[Stored data]:
/-- In START every request but CONFIGURE and RESTART is refused with NOT_CONFIGURED (R148, R204). CONFIGURE in START (R149, R150):
valid fields bring the station to RUN with its configuration and role; a field out of range is refused by name, and so, the model's
choice (log 48), is a resource byte with bits 4 to 7 not zero. In RUN it is refused. -/
def Obligations.ConfigureHandled : Prop :=
  (∀ x ∈ requestRows, ∀ (s : State) (r : List Byte) (q : List (List Byte)), s.run = .start → s.port.inHand = false →
    s.port.requests = r :: q → reqKind r = some x.1 →
    ∃ t, exec x.2 s = .next t ∧ ReqRefused s t (some x.1) .notConfigured (x.1.detail r.tail)) ∧
  ∀ (s : State) (dt : Nat) (r : List Byte) (q : List (List Byte)), s.port.inHand = false → s.port.requests = r :: q →
    reqKind r = some .configure →
    (s.run = .start → configError s.straps.number r.tail = none →
      ∃ t, exec (.configure dt) s = .next t ∧ SameBut [.run, .cfg, .clock, .tb, .pair, .port] s t ∧ t.run = .run ∧
        t.cfg = some (configOf r.tail) ∧ t.tb = { s.tb with watchFrom := s.clock + dt } ∧
        t.pair = { s.pair with role := if (configOf r.tail).pairMode = .none then .solo else .standby } ∧
        t.port = ({ s.port with requests := q } : Port).post
          (.configDone s.straps.number s.straps.timeCapable s.straps.directorCapable (configOf r.tail).pairMode
            (match (configOf r.tail).pairMode with
              | .none => none
              | .main => some s.straps.number
              | .backup => (configOf r.tail).partner) t.pair.role)) ∧
    (∀ e, s.run = .start → configError s.straps.number r.tail = some e →
      ∃ t, exec (.configure dt) s = .next t ∧ SameBut [.clock, .port] s t ∧ t.port =
        ({ s.port with requests := q } : Port).post (.reqRefused (some .configure) .badRequest (.configure (some e)))) ∧
    (s.run = .run → ∃ t, exec (.configure dt) s = .next t ∧ SameBut [.clock, .port] s t ∧ t.port =
      ({ s.port with requests := q } : Port).post (.reqRefused (some .configure) .notInStart (.configure none)))

/-- PROPOSE (R200): a readable one, its EDIT of at most 255 bytes and its base version not above LIVE's, becomes the EDIT with the ids
of the serial counter filled in (R40), and the counter moves on whether or not the EDIT finds a place; checks that fail refuse. -/
def Obligations.ProposeHandled : Prop :=
  ∀ (s : State) (f : List Byte), s.asked .propose f →
    (s.line.muted = true → ∃ t, exec .propose s = .next t ∧ ReqRefused s t (some .propose) .muted (proposeDetail f)) ∧
    (s.line.muted = false → s.sync.step ≠ .inStep →
      ∃ t, exec .propose s = .next t ∧ ReqRefused s t (some .propose) .notInStep (proposeDetail f)) ∧
    (s.line.muted = false → s.sync.step = .inStep → readPropose f = none →
      ∃ t, exec .propose s = .next t ∧ ReqRefused s t (some .propose) .badRequest (proposeDetail f)) ∧
    (∀ base tag count ops, s.line.muted = false → s.sync.step = .inStep → readPropose f = some (base, tag, count, ops) →
      255 < (buildEdit s.straps.number s.apply.serial base tag count ops).1.bytes.length ∨
        s.store.summary.version.toNat < base.toNat →
      ∃ t, exec .propose s = .next t ∧ ReqRefused s t (some .propose) .badRequest (proposeDetail f)) ∧
    (∀ base tag count ops, s.line.muted = false → s.sync.step = .inStep → readPropose f = some (base, tag, count, ops) →
      (buildEdit s.straps.number s.apply.serial base tag count ops).1.bytes.length ≤ 255 →
      base.toNat ≤ s.store.summary.version.toNat →
      ∃ t, exec .propose s = .next t ∧
        t.apply = { s.apply with serial := (buildEdit s.straps.number s.apply.serial base tag count ops).2 } ∧
        (s.line.routine.length < 8 → SameBut [.apply, .line, .port] s t ∧
          Offered s t (.edit (buildEdit s.straps.number s.apply.serial base tag count ops).1)) ∧
        (8 ≤ s.line.routine.length → SameBut [.apply, .port] s t ∧ t.port =
          ({ s.port with requests := s.port.requests.tail, inHand := false } : Port).post
            (.reqRefused (some .propose) .queueFull (proposeDetail f))))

[Instructions for the task]:
Print the entries exactly. Include every one.

[Exercise response]:
/-- In START every request but CONFIGURE and RESTART is refused with NOT_CONFIGURED (R148, R204). CONFIGURE in START (R149, R150):
valid fields bring the station to RUN with its configuration and role; a field out of range is refused by name, and so, the model's
choice (log 48), is a resource byte with bits 4 to 7 not zero. In RUN it is refused. -/
def Obligations.ConfigureHandled : Prop :=
  (∀ x ∈ requestRows, ∀ (s : State) (r : List Byte) (q : List (List Byte)), s.run = .start → s.port.inHand = false →
    s.port.requests = r :: q → reqKind r = some x.1 →
    ∃ t, exec x.2 s = .next t ∧ ReqRefused s t (some x.1) .notConfigured (x.1.detail r.tail)) ∧
  ∀ (s : State) (dt : Nat) (r : List Byte) (q : List (List Byte)), s.port.inHand = false → s.port.requests = r :: q →
    reqKind r = some .configure →
    (s.run = .start → configError s.straps.number r.tail = none →
      ∃ t, exec (.configure dt) s = .next t ∧ SameBut [.run, .cfg, .clock, .tb, .pair, .port] s t ∧ t.run = .run ∧
        t.cfg = some (configOf r.tail) ∧ t.tb = { s.tb with watchFrom := s.clock + dt } ∧
        t.pair = { s.pair with role := if (configOf r.tail).pairMode = .none then .solo else .standby } ∧
        t.port = ({ s.port with requests := q } : Port).post
          (.configDone s.straps.number s.straps.timeCapable s.straps.directorCapable (configOf r.tail).pairMode
            (match (configOf r.tail).pairMode with
              | .none => none
              | .main => some s.straps.number
              | .backup => (configOf r.tail).partner) t.pair.role)) ∧
    (∀ e, s.run = .start → configError s.straps.number r.tail = some e →
      ∃ t, exec (.configure dt) s = .next t ∧ SameBut [.clock, .port] s t ∧ t.port =
        ({ s.port with requests := q } : Port).post (.reqRefused (some .configure) .badRequest (.configure (some e)))) ∧
    (s.run = .run → ∃ t, exec (.configure dt) s = .next t ∧ SameBut [.clock, .port] s t ∧ t.port =
      ({ s.port with requests := q } : Port).post (.reqRefused (some .configure) .notInStart (.configure none)))

/-- PROPOSE (R200): a readable one, its EDIT of at most 255 bytes and its base version not above LIVE's, becomes the EDIT with the ids
of the serial counter filled in (R40), and the counter moves on whether or not the EDIT finds a place; checks that fail refuse. -/
def Obligations.ProposeHandled : Prop :=
  ∀ (s : State) (f : List Byte), s.asked .propose f →
    (s.line.muted = true → ∃ t, exec .propose s = .next t ∧ ReqRefused s t (some .propose) .muted (proposeDetail f)) ∧
    (s.line.muted = false → s.sync.step ≠ .inStep →
      ∃ t, exec .propose s = .next t ∧ ReqRefused s t (some .propose) .notInStep (proposeDetail f)) ∧
    (s.line.muted = false → s.sync.step = .inStep → readPropose f = none →
      ∃ t, exec .propose s = .next t ∧ ReqRefused s t (some .propose) .badRequest (proposeDetail f)) ∧
    (∀ base tag count ops, s.line.muted = false → s.sync.step = .inStep → readPropose f = some (base, tag, count, ops) →
      255 < (buildEdit s.straps.number s.apply.serial base tag count ops).1.bytes.length ∨
        s.store.summary.version.toNat < base.toNat →
      ∃ t, exec .propose s = .next t ∧ ReqRefused s t (some .propose) .badRequest (proposeDetail f)) ∧
    (∀ base tag count ops, s.line.muted = false → s.sync.step = .inStep → readPropose f = some (base, tag, count, ops) →
      (buildEdit s.straps.number s.apply.serial base tag count ops).1.bytes.length ≤ 255 →
      base.toNat ≤ s.store.summary.version.toNat →
      ∃ t, exec .propose s = .next t ∧
        t.apply = { s.apply with serial := (buildEdit s.straps.number s.apply.serial base tag count ops).2 } ∧
        (s.line.routine.length < 8 → SameBut [.apply, .line, .port] s t ∧
          Offered s t (.edit (buildEdit s.straps.number s.apply.serial base tag count ops).1)) ∧
        (8 ≤ s.line.routine.length → SameBut [.apply, .port] s t ∧ t.port =
          ({ s.port with requests := s.port.requests.tail, inHand := false } : Port).post
            (.reqRefused (some .propose) .queueFull (proposeDetail f))))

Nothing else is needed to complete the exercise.